__YOUR OBJECTIVE__. Which lines of the data contain the string "calendarUnset"? Show each of them.

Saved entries
-- ==== Sys2Proof/Machine/Flags.lean ====
section
/-! DEFINITION. The status flags and the ALERT pin (R194, R195), and the counters (R196, R207). -/

namespace Sys2Proof.Machine

open Sys2Proof

/-- The nine status flags, in the order of R194's table. -/
inductive Flag where
  | collision
  | spillFull
  | petFull
  | storeRetry
  | storeGiveUp
  | leak
  | stagingExhausted
  | calendarUnset
  | mgmtDrop
  deriving DecidableEq, Repr

/-- The bit that stands for a flag: bit i - 1 for the i-th flag (R203). -/
def Flag.bit : Flag → Mask16
  | .collision => 0x0001
  | .spillFull => 0x0002
  | .petFull => 0x0004
  | .storeRetry => 0x0008
  | .storeGiveUp => 0x0010
  | .leak => 0x0020
  | .stagingExhausted => 0x0040
  | .calendarUnset => 0x0080
  | .mgmtDrop => 0x0100

/-- The bits of a mask that stand for no flag. -/
def noFlag : Mask16 := 0xFE00

/-- Sets a status flag; a flag already set is unchanged (R194). -/
def Path.setFlag (p : Path) (f : Flag) : Path := { p with flags := p.flags ||| f.bit }

/-- Clears the flags of a mask (R194, R133). -/
def Path.clearFlags (p : Path) (mask : Mask16) : Path := { p with flags := p.flags &&& ~~~mask }

/-- Whether a flag is set. -/
def Path.flagSet (p : Path) (f : Flag) : Bool := p.flags &&& f.bit ≠ 0

/-- The ALERT pin is asserted (low) while a flag that is set is named in the alert mask (R195). -/
def State.alertLow (s : State) : Bool := s.path.flags &&& s.ctl.tables.settings.alertMask ≠ 0

/-- The counters, in the order in which READ COUNTERS reports them (the table after R196, then R207). -/
inductive Counter where
  | parcelsWithoutStream | opensAccepted | opensRefused | lateParcels
  | streamsNormal | streamsAbnormal | streamsAborted
  | duplicateParcels | reorderOverflows | quotaOverruns | poolOverruns | paceNotices
  | unmappedLookups | entriesRestored
  | lookupsIssued | locatorHits | staleLocators | collisions | unindexedFull | unindexedPet | blockedWaiters
  | entriesPinned | referencesRetired | retireUnderflows | releaseItems | sweepPasses | entriesReleased
  | releasedBytes | leakedBytes
  | containersOpened | placementsNoId | placementsListFull | containersSealed | sealsFailed
  | messagesIssued | storeAccepts | busyAnswers | answerTimeouts | resends | giveUps | staleAnswers
  | chunksFailed | refBatchesFailed | linkLosses | messagesLinkLost
  | refBatchesMade | sidePromotions | forwardedIToS | forwardedSToI | dropsSTransmit | dropsITransmit
  | fcsErrorsI | fcsErrorsS | noticesDropped
  | tableLoads | bankSwaps
  | requestsHandled | requestsQueueFull | requestsDropped | repliesDropped | modeChanges | warmResets
  | malformedI | malformedS | wrongDirection
  deriving DecidableEq, Repr

/-- How many counters there are. -/
def counterCount : Nat := 65

/-- A counter's place in the order of READ COUNTERS, counted from 0. -/
def Counter.place (c : Counter) : Nat := c.ctorIdx

/-- The value of the counter at a place. -/
def Path.counterAt (p : Path) (place : Nat) : Nat := tabGetD p.counters place 0

/-- The value of a counter. -/
def Path.counter (p : Path) (c : Counter) : Nat := p.counterAt c.place

/-- A 48-bit count raised by n; it stays at 2^48 - 1 (00_scope, Conventions). -/
def add48 (v n : Nat) : Nat := min max48 (v + n)

/-- Raises a counter by n (R196). -/
def Path.bump (p : Path) (c : Counter) (n : Nat) : Path :=
  { p with counters := tabPut 0 p.counters c.place (add48 (p.counter c) n) }

/-- Every counter in the order of READ COUNTERS (R196). -/
def Path.counterValues (p : Path) : List Nat := (List.range counterCount).map p.counterAt

end Sys2Proof.Machine
end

__EXERCISE ANSWER__.
  | calendarUnset
  | .calendarUnset => 0x0080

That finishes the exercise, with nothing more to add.